Я вношу вещи в дом, переодеваюсь и сразу же ощущаю благотворное воздействие этих мест — нервы расслабились, заботы и тревоги куда-то уходят, и мною овладевает лень. Спустившись к озеру, пробую ногой воду, затем обозреваю небосвод. Картина все более обнадеживающая — похоже, ветер скоро разметет последние клочья грязных туч. Я делаю несколько шагов, прохладная вода уже достает мне до коленей, под ногами перекатываются мелкие, острые камешки. Со всех сторон меня обступают стайки мальков, с интересом приглядываются к моей персоне, затем врассыпную уплывают кто куда. Вода настолько чиста и прозрачна, что можно пересчитать камешки на дне. И никуда не надо спешить, впереди целых два дня. Еще шаг-другой в глубину, и я, тихонько ойкнув, плюхаюсь животом в воду.
Не успеваю я отдалиться от берега, как приезжают Лацо и Аккерер. Ну чем не Стэн и Пэн? Бравый ковбой Лацо и маленький, робкий Аккерер удачно контрастируют друг с другом и, возможно, поэтому неразлучны.
Дональд с нескрываемым раздражением вскидывает голову, отрываясь от работы над шедевром; Лацо наверняка подшучивает над ним, и вот уже все трое заливаются смехом. Еще минута — и идиллия нарушена, Дональд вновь бешено стучит по клавишам.

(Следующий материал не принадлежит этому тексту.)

theorem State.requesterDumpBegin_of_not_starts {s : State} {sender requester : Station}
    (hnot : ¬ s.startsReception sender requester) (h : Header) : s.requesterDumpBegin sender requester h = s := by
  unfold State.requesterDumpBegin
  split
  · rfl
  · next hothers =>
    obtain ⟨hown, hother⟩ := not_or.1 hothers
    split
    · next hask => exact absurd ⟨not_not.1 hown, hother, .inl hask⟩ hnot
    · next hreceive => exact if_neg fun hresponder => hnot ⟨not_not.1 hown, hother, .inr ⟨hreceive, hresponder⟩⟩
    all_goals rfl

/-- A DUMP-BEGIN at the requester touches the requester, the buffer and the marks of the attempt alone. -/
theorem State.requesterDumpBegin_rest (s : State) (sender requester : Station) (h : Header) :
    (s.requesterDumpBegin sender requester h).catchUp.resp = s.catchUp.resp
    ∧ (s.requesterDumpBegin sender requester h).cfg = s.cfg
    ∧ (s.requesterDumpBegin sender requester h).wall = s.wall ∧ (s.requesterDumpBegin sender requester h).edit = s.edit
    ∧ (s.requesterDumpBegin sender requester h).ctl = s.ctl ∧ (s.requesterDumpBegin sender requester h).timer = s.timer
    ∧ (s.requesterDumpBegin sender requester h).events = s.events := by
  by_cases hstarts : s.startsReception sender requester
  · rw [State.requesterDumpBegin_of_starts hstarts]
    exact ⟨rfl, rfl, rfl, rfl, rfl, rfl, rfl⟩
  · rw [State.requesterDumpBegin_of_not_starts hstarts]
    exact ⟨rfl, rfl, rfl, rfl, rfl, rfl, rfl⟩

/-- A DUMP-BEGIN at the responder touches the responder and the marks of the attempt alone. -/
theorem State.responderDumpBegin_rest (s : State) (sender requester : Station) :
    (s.responderDumpBegin sender requester).catchUp.req = s.catchUp.req
    ∧ (s.responderDumpBegin sender requester).catchUp.buffer = s.catchUp.buffer
    ∧ (s.responderDumpBegin sender requester).wall = s.wall ∧ (s.responderDumpBegin sender requester).edit = s.edit
    ∧ (s.responderDumpBegin sender requester).ctl = s.ctl ∧ (s.responderDumpBegin sender requester).timer = s.timer
    ∧ (s.responderDumpBegin sender requester).events = s.events := by
  unfold State.responderDumpBegin
  split <;> exact ⟨rfl, rfl, rfl, rfl, rfl, rfl, rfl⟩

/-- R141: the conditions under which a DUMP-BEGIN ends the offer of this station. -/
def State.endsOffer (s : State) (sender requester : Station) : Prop :=
  s.catchUp.resp.state = .offering ∧ s.catchUp.resp.requester = some requester ∧ sender ≠ s.cfg.station

theorem State.responderDumpBegin_of_ends {s : State} {sender requester : Station} (h : s.endsOffer sender requester) :
    s.responderDumpBegin sender requester = (s.withdraw .responder).setResp Responder.reset := if_pos h

theorem State.responderDumpBegin_of_not_ends {s : State} {sender requester : Station} (h : ¬ s.endsOffer sender requester) :
    s.responderDumpBegin sender requester = s := if_neg h

theorem State.fromResponder_iff {s : State} {sender requester : Station} :
    s.fromResponder sender requester = true ↔
      requester = s.cfg.station ∧ s.catchUp.req.state = .receiving ∧ s.catchUp.req.responder = some sender := by
  simp only [State.fromResponder, State.own, Bool.and_eq_true, decide_eq_true_eq, and_assoc]
  exact and_congr_left fun _ => ⟨of_decide_eq_true, fun h => decide_eq_true h⟩

theorem State.dumpGood_iff {s : State} {torn : Bool} {check : Half} :
    s.dumpGood torn check = true ↔ torn = false ∧ (∀ j, j < 52 → j ∈ s.catchUp.req.received)
      ∧ checkValue 0 (s.catchUp.buffer.toList.map recordOr) = check := by
  simp only [State.dumpGood, Bool.and_eq_true, Bool.not_eq_true', holdsAll_iff, decide_eq_true_eq, and_assoc]

/-- Of the 52 fragments of 256 records all but the last carry five (R16). -/
theorem fragmentSize_palette {j : Nat} (h : j < 52) : fragmentSize 256 j = if j = 51 then 1 else 5 := by
  unfold fragmentSize
  split <;> omega

/-- A failed try counts, empties what was received, and asks again or begins the retry wait. -/
theorem State.failedTry_spec (s : State) :
    s.failedTry.catchUp.req.tries = s.catchUp.req.tries + 1 ∧ s.failedTry.catchUp.req.missed = s.catchUp.req.missed
    ∧ s.failedTry.catchUp.req.received = [] ∧ s.failedTry.catchUp.buffer = emptyBuffer
    ∧ (s.catchUp.req.tries + 1 < 4 →
        s.failedTry.catchUp.req.state = .asking ∧ s.failedTry.catchUp.req.owed = some ⟨.dumpRequest, 0⟩
        ∧ s.failedTry.events = s.events)
    ∧ (4 ≤ s.catchUp.req.tries + 1 →
        s.failedTry.catchUp.req.state = .retryWait ∧ s.failedTry.catchUp.req.retryWait = some 64
        ∧ s.failedTry.events = joinQueue s.events ⟨.dumpFailed, s.timer.frame, none, none, none, none, false⟩) := by
  unfold State.failedTry
  dsimp only
  split
  · next hlt => exact ⟨rfl, rfl, rfl, rfl, fun _ => ⟨rfl, rfl, rfl⟩, fun hge => absurd hlt (not_lt.2 hge)⟩
  · next hge => exact ⟨rfl, rfl, rfl, rfl, fun hlt => absurd hlt hge, fun _ => ⟨rfl, rfl, rfl⟩⟩

end Sys2Proof.Machine

namespace Sys2Proof

open Sys2Proof.Machine

/-- Settles O46. -/
theorem dumpBeginStartsAReceptionOrEndsAnOffer : Obligations.DumpBeginStartsAReceptionOrEndsAnOffer := by
  intro sender requester h s hs
  obtain ⟨hresp, hcfg, hwall, hedit, hctl, htimer, hevents⟩ := s.goodReception.requesterDumpBegin_rest sender requester h
  obtain ⟨hreq', hbuffer', hwall', hedit', hctl', htimer', hevents'⟩ :=
    (s.goodReception.requesterDumpBegin sender requester h).responderDumpBegin_rest sender requester
  have hends : (s.goodReception.requesterDumpBegin sender requester h).endsOffer sender requester
      ↔ s.goodReception.endsOffer sender requester := by
    rw [State.endsOffer, hresp, hcfg]
    rfl
  refine ⟨_, exec_dumpBeginArrival_of_hears hs sender requester h, fun hstarts => ?_, fun hnot => ?_, fun hoffer => ?_,
    fun hnot => ?_, hwall'.trans hwall, hedit'.trans hedit, hctl'.trans hctl, htimer'.trans htimer, hevents'.trans hevents⟩
  · rw [hreq', hbuffer', State.requesterDumpBegin_of_starts (s := s.goodReception) hstarts]
    exact ⟨rfl, rfl⟩
  · rw [hreq', hbuffer', State.requesterDumpBegin_of_not_starts (s := s.goodReception) hnot]
    exact ⟨rfl, rfl⟩
  · rw [State.responderDumpBegin_of_ends (hends.2 hoffer)]
    rfl
  · rw [State.responderDumpBegin_of_not_ends (mt hends.1 hnot), hresp]
    rfl

/-- Settles O47. -/
theorem dumpDataIsStoredAndDumpEndJudges : Obligations.DumpDataIsStoredAndDumpEndJudges := by
  intro sender requester s hs
  dsimp only
  refine ⟨fun hnot => ?_, fun hfrom => ?_⟩
  · have hother := mt (State.fromResponder_iff (s := s.goodReception)).1 hnot
    refine ⟨fun fragment records => ?_, fun torn check => ?_⟩
    · rw [exec_dumpDataArrival_of_hears hs, State.dumpDataArrives, if_neg hother]
      rfl
    · rw [exec_dumpEndArrival_of_hears hs, State.dumpEndArrives, if_neg hother]
      rfl
  · have hresponder := (State.fromResponder_iff (s := s.goodReception)).2 hfrom
    have hstores : ∀ (fragment : Byte) (records : List Colour),
        (fragment.toNat < 52 ∧ fragment.toNat ∉ s.catchUp.req.received
          ∧ records.length = (if fragment.toNat = 51 then 1 else 5))
        ↔ (fragment.toNat < 52 ∧ (!s.catchUp.req.received.contains fragment.toNat) = true
          ∧ records.length = fragmentSize 256 fragment.toNat) := fun fragment records => by
      refine and_congr_right fun hlt => ?_
      rw [fragmentSize_palette hlt]
      simp
    refine ⟨fun fragment records => ?_, fun torn check => ?_⟩
    · rw [exec_dumpDataArrival_of_hears hs, State.dumpDataArrives, if_pos hresponder, hstores]
      exact ⟨fun h => congrArg Host.Outcome.next (if_pos h), fun h => congrArg Host.Outcome.next (if_neg h)⟩
    · rw [exec_dumpEndArrival_of_hears hs, State.dumpEndArrives, if_pos hresponder]
      refine ⟨fun hgood => ?_, fun hbad => ?_⟩
      · exact congrArg Host.Outcome.next (if_pos ((State.dumpGood_iff (s := s.goodReception)).2 hgood))
      · exact ⟨_, congrArg Host.Outcome.next (if_neg (mt (State.dumpGood_iff (s := s.goodReception)).1 hbad)),
          s.goodReception.failedTry_spec⟩

end Sys2Proof

/-!
# The arrival of a proposal

The tests of an arriving PROPOSE in their order (R29 to R35), as equations, and the two removals that come before them.
-/

namespace Sys2Proof.Machine

open Sys2Proof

Я приближаюсь к лодке на середине озера, и компанию на берегу различаю плохо. Зато отчетливо вижу коротко стриженную белокурую головку Айрис, ее прекрасное, нежное лицо. Элла сидит рядом с нею, ухватившись за борта лодки, и с улыбкой следит за тем, как я плыву. Когда я подплываю почти вплотную к лодке, Айрис вдруг вскакивает, не сводя глаз с натянувшейся лески.
— Что это значит? — спрашивает она меня, по-прежнему не отводя взгляда от удочки.
— Клюет, — отвечаю я со знанием дела.
— И что же теперь делать? — Айрис явно пребывает в растерянности.
— Бедная рыбка, — с жалостью произносит Элла.